- **PROBLEM**
Reproduce all entries word for word.

+-------+

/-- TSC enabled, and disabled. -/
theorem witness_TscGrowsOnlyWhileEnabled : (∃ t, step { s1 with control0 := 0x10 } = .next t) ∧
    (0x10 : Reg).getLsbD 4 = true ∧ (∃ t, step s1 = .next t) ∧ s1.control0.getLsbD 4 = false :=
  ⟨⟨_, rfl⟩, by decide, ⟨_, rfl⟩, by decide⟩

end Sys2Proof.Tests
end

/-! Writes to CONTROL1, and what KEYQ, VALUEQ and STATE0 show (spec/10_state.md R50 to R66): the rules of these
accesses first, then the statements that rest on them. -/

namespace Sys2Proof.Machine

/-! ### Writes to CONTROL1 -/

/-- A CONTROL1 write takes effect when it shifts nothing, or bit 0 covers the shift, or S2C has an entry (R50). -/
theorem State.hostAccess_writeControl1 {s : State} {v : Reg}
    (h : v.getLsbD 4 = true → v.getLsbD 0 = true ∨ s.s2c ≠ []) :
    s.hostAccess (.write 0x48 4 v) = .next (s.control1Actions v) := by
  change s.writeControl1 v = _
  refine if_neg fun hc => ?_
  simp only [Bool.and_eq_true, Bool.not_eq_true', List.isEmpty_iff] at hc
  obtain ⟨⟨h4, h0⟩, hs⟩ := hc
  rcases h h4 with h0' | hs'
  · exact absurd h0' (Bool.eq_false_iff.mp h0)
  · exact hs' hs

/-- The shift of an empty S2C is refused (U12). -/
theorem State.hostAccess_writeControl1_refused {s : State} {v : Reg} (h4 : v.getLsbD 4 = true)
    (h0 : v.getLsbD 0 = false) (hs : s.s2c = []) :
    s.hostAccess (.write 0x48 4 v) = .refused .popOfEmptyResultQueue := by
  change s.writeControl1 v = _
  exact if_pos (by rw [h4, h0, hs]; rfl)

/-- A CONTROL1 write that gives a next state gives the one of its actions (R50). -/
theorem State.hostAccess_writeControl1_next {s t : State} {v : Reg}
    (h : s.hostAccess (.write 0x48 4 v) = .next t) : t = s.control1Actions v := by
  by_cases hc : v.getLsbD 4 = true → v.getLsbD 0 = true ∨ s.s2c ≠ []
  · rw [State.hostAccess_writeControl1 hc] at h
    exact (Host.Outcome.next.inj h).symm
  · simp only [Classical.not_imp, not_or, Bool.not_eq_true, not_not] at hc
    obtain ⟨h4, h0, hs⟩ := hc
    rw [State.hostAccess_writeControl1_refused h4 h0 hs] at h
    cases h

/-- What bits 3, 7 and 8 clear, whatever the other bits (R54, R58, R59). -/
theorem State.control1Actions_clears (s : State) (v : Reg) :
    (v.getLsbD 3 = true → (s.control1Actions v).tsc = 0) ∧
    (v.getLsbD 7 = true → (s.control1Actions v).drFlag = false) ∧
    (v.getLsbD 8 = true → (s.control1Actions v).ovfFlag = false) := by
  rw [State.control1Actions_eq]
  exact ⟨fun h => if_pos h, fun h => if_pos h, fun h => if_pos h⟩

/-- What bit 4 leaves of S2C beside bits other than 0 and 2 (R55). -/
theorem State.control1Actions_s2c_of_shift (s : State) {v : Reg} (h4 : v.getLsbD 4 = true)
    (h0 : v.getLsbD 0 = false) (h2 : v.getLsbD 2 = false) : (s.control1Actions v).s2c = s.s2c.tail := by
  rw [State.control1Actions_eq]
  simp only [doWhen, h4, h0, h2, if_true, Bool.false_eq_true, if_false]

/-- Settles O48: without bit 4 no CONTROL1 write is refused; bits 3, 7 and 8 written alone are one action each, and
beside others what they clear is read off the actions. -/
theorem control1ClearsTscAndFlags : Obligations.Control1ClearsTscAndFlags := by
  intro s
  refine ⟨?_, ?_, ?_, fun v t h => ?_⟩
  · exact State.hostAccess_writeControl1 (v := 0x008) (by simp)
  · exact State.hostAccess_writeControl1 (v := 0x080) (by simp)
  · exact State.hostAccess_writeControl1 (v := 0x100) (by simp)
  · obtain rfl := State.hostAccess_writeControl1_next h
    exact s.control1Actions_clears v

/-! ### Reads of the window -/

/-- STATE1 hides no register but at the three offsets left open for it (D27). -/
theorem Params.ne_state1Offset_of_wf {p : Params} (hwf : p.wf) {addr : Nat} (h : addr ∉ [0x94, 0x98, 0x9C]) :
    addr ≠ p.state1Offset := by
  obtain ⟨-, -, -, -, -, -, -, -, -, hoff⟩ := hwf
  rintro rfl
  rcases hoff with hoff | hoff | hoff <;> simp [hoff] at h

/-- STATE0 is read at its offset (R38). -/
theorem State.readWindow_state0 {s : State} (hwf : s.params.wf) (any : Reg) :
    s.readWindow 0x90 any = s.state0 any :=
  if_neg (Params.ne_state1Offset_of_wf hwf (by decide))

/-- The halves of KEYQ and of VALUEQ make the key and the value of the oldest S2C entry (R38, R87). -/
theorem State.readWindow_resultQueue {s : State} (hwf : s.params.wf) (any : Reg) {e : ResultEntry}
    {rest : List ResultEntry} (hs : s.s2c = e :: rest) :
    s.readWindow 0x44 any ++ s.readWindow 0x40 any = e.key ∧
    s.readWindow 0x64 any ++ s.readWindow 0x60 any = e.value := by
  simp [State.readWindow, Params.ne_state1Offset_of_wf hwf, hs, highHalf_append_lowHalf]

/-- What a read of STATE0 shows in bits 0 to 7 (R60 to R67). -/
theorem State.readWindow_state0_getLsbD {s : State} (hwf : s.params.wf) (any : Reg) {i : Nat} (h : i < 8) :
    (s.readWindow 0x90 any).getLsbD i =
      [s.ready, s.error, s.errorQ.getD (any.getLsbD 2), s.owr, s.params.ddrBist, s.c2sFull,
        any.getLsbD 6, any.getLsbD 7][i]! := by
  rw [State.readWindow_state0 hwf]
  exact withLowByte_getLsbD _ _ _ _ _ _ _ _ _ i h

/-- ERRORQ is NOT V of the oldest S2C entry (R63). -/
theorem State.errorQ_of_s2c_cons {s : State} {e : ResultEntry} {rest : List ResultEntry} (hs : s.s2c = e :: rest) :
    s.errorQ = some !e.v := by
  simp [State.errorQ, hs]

+-------+

- **RESPONSE TO THE EXERCISE**
/-- TSC enabled, and disabled. -/
theorem witness_TscGrowsOnlyWhileEnabled : (∃ t, step { s1 with control0 := 0x10 } = .next t) ∧
    (0x10 : Reg).getLsbD 4 = true ∧ (∃ t, step s1 = .next t) ∧ s1.control0.getLsbD 4 = false :=
  ⟨⟨_, rfl⟩, by decide, ⟨_, rfl⟩, by decide⟩

end Sys2Proof.Tests
end

/-! Writes to CONTROL1, and what KEYQ, VALUEQ and STATE0 show (spec/10_state.md R50 to R66): the rules of these
accesses first, then the statements that rest on them. -/

namespace Sys2Proof.Machine

/-! ### Writes to CONTROL1 -/

/-- A CONTROL1 write takes effect when it shifts nothing, or bit 0 covers the shift, or S2C has an entry (R50). -/
theorem State.hostAccess_writeControl1 {s : State} {v : Reg}
    (h : v.getLsbD 4 = true → v.getLsbD 0 = true ∨ s.s2c ≠ []) :
    s.hostAccess (.write 0x48 4 v) = .next (s.control1Actions v) := by
  change s.writeControl1 v = _
  refine if_neg fun hc => ?_
  simp only [Bool.and_eq_true, Bool.not_eq_true', List.isEmpty_iff] at hc
  obtain ⟨⟨h4, h0⟩, hs⟩ := hc
  rcases h h4 with h0' | hs'
  · exact absurd h0' (Bool.eq_false_iff.mp h0)
  · exact hs' hs

/-- The shift of an empty S2C is refused (U12). -/
theorem State.hostAccess_writeControl1_refused {s : State} {v : Reg} (h4 : v.getLsbD 4 = true)
    (h0 : v.getLsbD 0 = false) (hs : s.s2c = []) :
    s.hostAccess (.write 0x48 4 v) = .refused .popOfEmptyResultQueue := by
  change s.writeControl1 v = _
  exact if_pos (by rw [h4, h0, hs]; rfl)

/-- A CONTROL1 write that gives a next state gives the one of its actions (R50). -/
theorem State.hostAccess_writeControl1_next {s t : State} {v : Reg}
    (h : s.hostAccess (.write 0x48 4 v) = .next t) : t = s.control1Actions v := by
  by_cases hc : v.getLsbD 4 = true → v.getLsbD 0 = true ∨ s.s2c ≠ []
  · rw [State.hostAccess_writeControl1 hc] at h
    exact (Host.Outcome.next.inj h).symm
  · simp only [Classical.not_imp, not_or, Bool.not_eq_true, not_not] at hc
    obtain ⟨h4, h0, hs⟩ := hc
    rw [State.hostAccess_writeControl1_refused h4 h0 hs] at h
    cases h

/-- What bits 3, 7 and 8 clear, whatever the other bits (R54, R58, R59). -/
theorem State.control1Actions_clears (s : State) (v : Reg) :
    (v.getLsbD 3 = true → (s.control1Actions v).tsc = 0) ∧
    (v.getLsbD 7 = true → (s.control1Actions v).drFlag = false) ∧
    (v.getLsbD 8 = true → (s.control1Actions v).ovfFlag = false) := by
  rw [State.control1Actions_eq]
  exact ⟨fun h => if_pos h, fun h => if_pos h, fun h => if_pos h⟩

/-- What bit 4 leaves of S2C beside bits other than 0 and 2 (R55). -/
theorem State.control1Actions_s2c_of_shift (s : State) {v : Reg} (h4 : v.getLsbD 4 = true)
    (h0 : v.getLsbD 0 = false) (h2 : v.getLsbD 2 = false) : (s.control1Actions v).s2c = s.s2c.tail := by
  rw [State.control1Actions_eq]
  simp only [doWhen, h4, h0, h2, if_true, Bool.false_eq_true, if_false]

/-- Settles O48: without bit 4 no CONTROL1 write is refused; bits 3, 7 and 8 written alone are one action each, and
beside others what they clear is read off the actions. -/
theorem control1ClearsTscAndFlags : Obligations.Control1ClearsTscAndFlags := by
  intro s
  refine ⟨?_, ?_, ?_, fun v t h => ?_⟩
  · exact State.hostAccess_writeControl1 (v := 0x008) (by simp)
  · exact State.hostAccess_writeControl1 (v := 0x080) (by simp)
  · exact State.hostAccess_writeControl1 (v := 0x100) (by simp)
  · obtain rfl := State.hostAccess_writeControl1_next h
    exact s.control1Actions_clears v

/-! ### Reads of the window -/

/-- STATE1 hides no register but at the three offsets left open for it (D27). -/
theorem Params.ne_state1Offset_of_wf {p : Params} (hwf : p.wf) {addr : Nat} (h : addr ∉ [0x94, 0x98, 0x9C]) :
    addr ≠ p.state1Offset := by
  obtain ⟨-, -, -, -, -, -, -, -, -, hoff⟩ := hwf
  rintro rfl
  rcases hoff with hoff | hoff | hoff <;> simp [hoff] at h

/-- STATE0 is read at its offset (R38). -/
theorem State.readWindow_state0 {s : State} (hwf : s.params.wf) (any : Reg) :
    s.readWindow 0x90 any = s.state0 any :=
  if_neg (Params.ne_state1Offset_of_wf hwf (by decide))

/-- The halves of KEYQ and of VALUEQ make the key and the value of the oldest S2C entry (R38, R87). -/
theorem State.readWindow_resultQueue {s : State} (hwf : s.params.wf) (any : Reg) {e : ResultEntry}
    {rest : List ResultEntry} (hs : s.s2c = e :: rest) :
    s.readWindow 0x44 any ++ s.readWindow 0x40 any = e.key ∧
    s.readWindow 0x64 any ++ s.readWindow 0x60 any = e.value := by
  simp [State.readWindow, Params.ne_state1Offset_of_wf hwf, hs, highHalf_append_lowHalf]

/-- What a read of STATE0 shows in bits 0 to 7 (R60 to R67). -/
theorem State.readWindow_state0_getLsbD {s : State} (hwf : s.params.wf) (any : Reg) {i : Nat} (h : i < 8) :
    (s.readWindow 0x90 any).getLsbD i =
      [s.ready, s.error, s.errorQ.getD (any.getLsbD 2), s.owr, s.params.ddrBist, s.c2sFull,
        any.getLsbD 6, any.getLsbD 7][i]! := by
  rw [State.readWindow_state0 hwf]
  exact withLowByte_getLsbD _ _ _ _ _ _ _ _ _ i h

/-- ERRORQ is NOT V of the oldest S2C entry (R63). -/
theorem State.errorQ_of_s2c_cons {s : State} {e : ResultEntry} {rest : List ResultEntry} (hs : s.s2c = e :: rest) :
    s.errorQ = some !e.v := by
  simp [State.errorQ, hs]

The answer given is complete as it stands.